[Assigned task]:
Take the listing below and print exactly the lines starting at the line containing "interval : Nat" and ending at the line containing "(generation : Nat)", both ends included, and no others.

[Supplied entries]:
-- ==== Sys2Proof/Machine/State.lean ====
section
/-!
DEFINITION. The state of the part, block by block (00_scope, 0.2), as plain data, and its value right after a device reset.
-/
namespace Sys2Proof.Machine

/-- One value for each port. -/
structure PerPort (α : Type) where
  p0 : α
  p1 : α
  p2 : α
  p3 : α
  deriving DecidableEq, Repr

/-! ### The indicator table (chapters 1 to 4) -/

/-- R3, R178: TALLY, RUNTIME, RATIO. -/
inductive Kind where
  | tally | runtime | ratio
  deriving DecidableEq, Repr

/-- R3: the class of an entry. -/
inductive IndicatorClass where
  | urgent | planned
  deriving DecidableEq, Repr

/-- R3: the gate of a RUNTIME entry. -/
inductive Gate where
  | run | powered
  deriving DecidableEq, Repr

/-- R45: the verdicts, computed and published. -/
inductive Verdict where
  | settling | good | tripped | held
  deriving DecidableEq, Repr

/-- R54: the override of an entry. -/
inductive Override where
  | none | forceGood | forceTrip
  deriving DecidableEq, Repr

/-- R3, R4: the definition fields of a RATIO entry. -/
structure RatioDef where
  nominal : Nat
  minExposure : Nat
  epochSize : Nat
  depth : Nat
  deriving DecidableEq, Repr

/-- R7, R30: the state fields that a RATIO entry alone has. Epoch records are named by their numbers in the pool:
`closed` oldest first, `opened` the open epoch, `spares` in the order in which they will be opened. -/
structure RatioState where
  lifetime : Nat
  settled : Bool
  closed : List Nat
  opened : Nat
  spares : List Nat
  deriving DecidableEq, Repr

/-- R4: the kind of an entry with the fields that belong to it. -/
inductive KindData where
  | tally (budget : Nat)
  | runtime (gate : Gate) (budget : Nat)
  | ratio (defn : RatioDef) (state : RatioState)
  deriving DecidableEq, Repr

/-- R3, R7: an indicator entry. The published verdict is derived from `computed` and `override` (R53). -/
structure Entry where
  id : Nat
  data : KindData
  cls : IndicatorClass
  writers : PerPort Bool
  trip : Nat
  hyst : Nat
  label : List Byte
  rawTotal : Nat
  saturated : Bool
  score : Nat
  worst : Nat
  computed : Verdict
  override : Override
  tags : List Nat
  deriving DecidableEq, Repr

/-- R30: an epoch record. -/
structure EpochRecord where
  errors : Nat
  exposure : Nat
  deriving DecidableEq, Repr

/-! ### The notice unit (chapter 5) -/

/-- R88: the reason of a LEASE_ENDED notice. -/
inductive LeaseEndReason where
  | released | expired | portReset
  deriving DecidableEq, Repr

/-- R89: the system events. -/
inductive SystemEvent where
  | snapshotFailed
  | leaseEnded (former : Port) (reason : LeaseEndReason)
  | frozenEntered
  | frozenLeft
  deriving DecidableEq, Repr

/-- R88: the fields of a notice that depend on its kind. -/
inductive NoticeBody where
  | verdict (id : Nat) (fromVerdict toVerdict : Verdict) (score count : Nat)
  | retired (id score count : Nat)
  | system (event : SystemEvent)
  deriving DecidableEq, Repr

/-- R88: a notice. -/
structure Notice where
  seq : Nat
  body : NoticeBody
  delivered : Bool
  deriving DecidableEq, Repr

/-- What the notice unit holds for one port (R84, R90, R91, R96). The watch list is kept in ascending order. -/
structure NoticeUnit where
  watch : List Nat
  queue : List Notice
  lost : Bool
  seq : Nat
  deriving DecidableEq, Repr

/-! ### Agent ports (chapter 7) -/

/-- The four slots of a port, named as in the worked example 7.9. -/
inductive SlotNo where
  | a | b | c | d
  deriving DecidableEq, Repr

/-- R123: a well-formed request frame without its length and CRC. -/
structure Request where
  tag : Byte
  code : Byte
  body : List Byte
  deriving DecidableEq, Repr

/-- R137: the result codes. -/
inductive ResultCode where
  | ok | notReady | notAttached | badRequest
  | noSuchIndicator | exists_ | tableFull | poolShort | outOfRange | fixedField | notWriter | notReportable
  | notHolder | heldElsewhere | frozen | watchFull | badSequence | conditionPresent | snapshotFailed
  deriving DecidableEq, Repr

/-- R126: an answer without its length and CRC. -/
structure Answer where
  tag : Byte
  code : Byte
  result : ResultCode
  body : List Byte
  deriving DecidableEq, Repr

/-- R125: the five states of a slot. -/
inductive Slot where
  | free
  | queued (r : Request)
  | inService (r : Request)
  | waiting (r : Request)
  | answered (a : Answer)
  deriving DecidableEq, Repr

/-- The four slots of a port. -/
structure Slots where
  a : Slot
  b : Slot
  c : Slot
  d : Slot
  deriving DecidableEq, Repr

/-- R128: what a READ transaction in progress has fixed. -/
structure ReadTransaction where
  header : List Byte
  answer : Option (SlotNo × Answer)
  deriving DecidableEq, Repr

/-- R119: the state of a port, with the notice unit's part for it. -/
structure PortState where
  attached : Bool
  slots : Slots
  arrival : List SlotNo
  answers : List SlotNo
  overrun : Nat
  badFrame : Nat
  reading : Option ReadTransaction
  notices : NoticeUnit
  deriving DecidableEq, Repr

/-! ### Lease unit (chapter 6) -/

/-- The lease unit's state (R104, R105); the prescaler is none while stopped. A full unit counted, 3277 periods, stands in
it until the event of that unit is taken (log entry 5). -/
structure Lease where
  holder : Option Port
  duration : Nat
  remaining : Nat
  prescaler : Option Nat
  deriving DecidableEq, Repr

/-! ### Runtime accrual (chapter 4) -/

/-- R76, R77, R8: the accrual block. A full second, 32,768 periods, stands in the timer until its tick is taken
(log entry 5). -/
structure Accrual where
  candidate : Bool
  secondTimer : Nat
  owedRun : Nat
  owedPowered : Nat
  pendRun : Nat
  pendPowered : Nat
  deriving DecidableEq, Repr

/-! ### Snapshot unit (chapter 8) -/

/-- The device phase (chapters 8 and 10). -/
inductive DevicePhase where
  | starting | running | frozen
  deriving DecidableEq, Repr

/-- The snapshot phase. -/
inductive SnapPhase where
  | idle | capturePending | writing | verifying
  deriving DecidableEq, Repr

/-- The attempt of the snapshot in flight, 1 or 2. -/
inductive Attempt where
  | first | second
  deriving DecidableEq, Repr

/-- The two banks of the flash. -/
inductive Bank where
  | a | b
  deriving DecidableEq, Repr

/-- R141: the snapshot a waiting SAVE is bound to. -/
inductive Binding where
  | current | next
  deriving DecidableEq, Repr

/-- R142: a waiting SAVE. -/
structure WaitingSave where
  port : Port
  slot : SlotNo
  binding : Binding
  deriving DecidableEq, Repr

/-- R187: an image, 256 header bytes and 8192 body bytes when complete. -/
structure Image where
  header : List Byte
  body : List Byte
  deriving DecidableEq, Repr

/-- The snapshot unit's state (chapter 8, opening table). `again` is the pending flag; the autosave timer is
none while stopped and otherwise holds its remaining REFCLK periods, 0 from its expiry until the expiry is taken
(log entry 5). -/
structure Snapshot where
  phase : SnapPhase
  changeCount : Nat
  captured : Nat
  attempt : Attempt
  again : Bool
  waiting : List WaitingSave
  buffer : Option Image
  target : Bank
  newestBank : Option Bank
  newestGen : Nat
  interval : Nat
  autosave : Option Nat
  deriving DecidableEq, Repr

/-! ### Memory link (chapter 9) -/

/-- R160: the link phase. -/
inductive LinkPhase where
  | idle | readyWait | command | busyWait
  deriving DecidableEq, Repr

/-- R161: the operations. -/
inductive FlashOp where
  | erase (sector : Nat)
  | program (page : Nat)
  | read (page : Nat)
  deriving DecidableEq, Repr

/-- R161: the clients of the link. -/
inductive Client where
  | snapshot | startup
  deriving DecidableEq, Repr

/-- R160: the operation in hand. -/
structure LinkOp where
  op : FlashOp
  bank : Bank
  client : Client
  deriving DecidableEq, Repr

/-- R160: the running timeout timer, in REFCLK periods; at its limit it stands until the timeout is taken (log entry 5). -/
structure LinkTimer where
  count : Nat
  limit : Nat
  deriving DecidableEq, Repr

/-- R160: the memory link. `writeEnabled` says that the write enable of the operation has been sent (R163, R164);
`mdo` holds the bytes sent on MDO in the flash transaction last completed (R159, R188). -/
structure Link where
  phase : LinkPhase
  op : Option LinkOp
  writeEnabled : Bool
  timer : Option LinkTimer
  mdo : List Byte
  deriving DecidableEq, Repr

/-! ### Start-up logic (chapter 10) -/

/-- The start-up step. -/
inductive StartStep where
  | headerA | headerB | body | done
  deriving DecidableEq, Repr

/-- R171: the judgement of a header. -/
inductive HeaderVerdict where
  | plausible (generation : Nat)
  | implausible
  deriving DecidableEq, Repr

/-- R175: the start-up outcome. -/
inductive StartOutcome where
  | loadedNewer | loadedOlder | blank
  deriving DecidableEq, Repr

/-- The start-up logic's state (chapter 10, opening table). -/
structure Startup where
  step : StartStep
  verdictA : Option HeaderVerdict
  verdictB : Option HeaderVerdict
  copyA : Option (List Byte)
  copyB : Option (List Byte)
  tryOrder : List Bank
  underTest : Option Bank
  runningSum : Nat
  buffer : Option Image
  failedNewer : Bool
  outcome : Option StartOutcome
  deriving DecidableEq, Repr

/-- The levels of the input signals that are held; true is asserted. -/
structure Pins where
  resetN : Bool
  pfwN : Bool
  prstN : PerPort Bool
  deriving DecidableEq, Repr

/-- The whole part, and the queue of commands that wait for it. -/
structure State where
  phase : DevicePhase
  lastServed : Port
  table : List Entry
  pool : List EpochRecord
  urg : Bool
  pln : Bool
  ports : PerPort PortState
  lease : Lease
  accrual : Accrual
  snap : Snapshot
  link : Link
  startup : Startup
  pins : Pins
  freeIndex : Nat
  pending : List Instr
  deriving DecidableEq, Repr

/-- The reasons for which the part stops: the manual has none. A request that cannot be served is answered with a
result code (R137), a bad frame is counted (R132), a failed flash operation is a failure of its client's attempt (R167).
No command raises a fault. -/
inductive Fault where
  deriving DecidableEq, Repr

/-- The reasons for which a command is refused. -/
inductive Refusal where
  /-- A command that has no meaning in this model yet: raised by no command of the table. Safe: the model stops. -/
  | notModelled (mnemonic : String)
  deriving DecidableEq, Repr

/-! ### Reset values -/

/-- R84, R90, R91, R96, R103: the notice unit's part of a port after a reset. -/
def NoticeUnit.empty : NoticeUnit := ⟨[], [], false, 0⟩

/-- R119: a port after a device reset. -/
def PortState.reset : PortState :=
  { attached := false, slots := ⟨.free, .free, .free, .free⟩, arrival := [], answers := [], overrun := 0,
    badFrame := 0, reading := none, notices := .empty }

/-- R104: no lease. -/
def Lease.unheld : Lease := ⟨none, 0, 0, none⟩

/-- R82, R76: the accrual block after a device reset. -/
def Accrual.reset : Accrual := ⟨false, 0, 0, 0, 0, 0⟩

/-- R138: the snapshot unit after a device reset. -/
def Snapshot.reset : Snapshot :=
  { phase := .idle, changeCount := 0, captured := 0, attempt := .first, again := false, waiting := [], buffer := none,
    target := .a, newestBank := none, newestGen := 0, interval := Config.defaultInterval, autosave := none }

/-- R160, R168: the memory link after a device reset. -/
def Link.reset : Link := ⟨.idle, none, false, none, []⟩

/-- R169: the start-up logic after a device reset. -/
def Startup.reset : Startup :=
  { step := .headerA, verdictA := none, verdictB := none, copyA := none, copyB := none, tryOrder := [],
    underTest := none, runningSum := 0, buffer := none, failedNewer := false, outcome := none }

/-- R41: a record that no entry uses. -/
def EpochRecord.zero : EpochRecord := ⟨0, 0⟩

/-- R169: the part right after power-on, which holds it in device reset: RESET_N counts as asserted.
The levels of PFW_N and PRST_N are the model's choice (log entry 2). -/
def State.reset : State :=
  { phase := .starting, lastServed := .p3, table := [], pool := List.replicate Config.poolSize .zero,
    urg := false, pln := false, ports := ⟨.reset, .reset, .reset, .reset⟩, lease := .unheld, accrual := .reset,
    snap := .reset, link := .reset, startup := .reset,
    pins := { resetN := true, pfwN := false, prstN := ⟨false, false, false, false⟩ },
    freeIndex := 0, pending := [] }

end Sys2Proof.Machine
end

[Solution]:
  interval : Nat
  autosave : Option Nat
  deriving DecidableEq, Repr

/-! ### Memory link (chapter 9) -/

/-- R160: the link phase. -/
inductive LinkPhase where
  | idle | readyWait | command | busyWait
  deriving DecidableEq, Repr

/-- R161: the operations. -/
inductive FlashOp where
  | erase (sector : Nat)
  | program (page : Nat)
  | read (page : Nat)
  deriving DecidableEq, Repr

/-- R161: the clients of the link. -/
inductive Client where
  | snapshot | startup
  deriving DecidableEq, Repr

/-- R160: the operation in hand. -/
structure LinkOp where
  op : FlashOp
  bank : Bank
  client : Client
  deriving DecidableEq, Repr

/-- R160: the running timeout timer, in REFCLK periods; at its limit it stands until the timeout is taken (log entry 5). -/
structure LinkTimer where
  count : Nat
  limit : Nat
  deriving DecidableEq, Repr

/-- R160: the memory link. `writeEnabled` says that the write enable of the operation has been sent (R163, R164);
`mdo` holds the bytes sent on MDO in the flash transaction last completed (R159, R188). -/
structure Link where
  phase : LinkPhase
  op : Option LinkOp
  writeEnabled : Bool
  timer : Option LinkTimer
  mdo : List Byte
  deriving DecidableEq, Repr

/-! ### Start-up logic (chapter 10) -/

/-- The start-up step. -/
inductive StartStep where
  | headerA | headerB | body | done
  deriving DecidableEq, Repr

/-- R171: the judgement of a header. -/
inductive HeaderVerdict where
  | plausible (generation : Nat)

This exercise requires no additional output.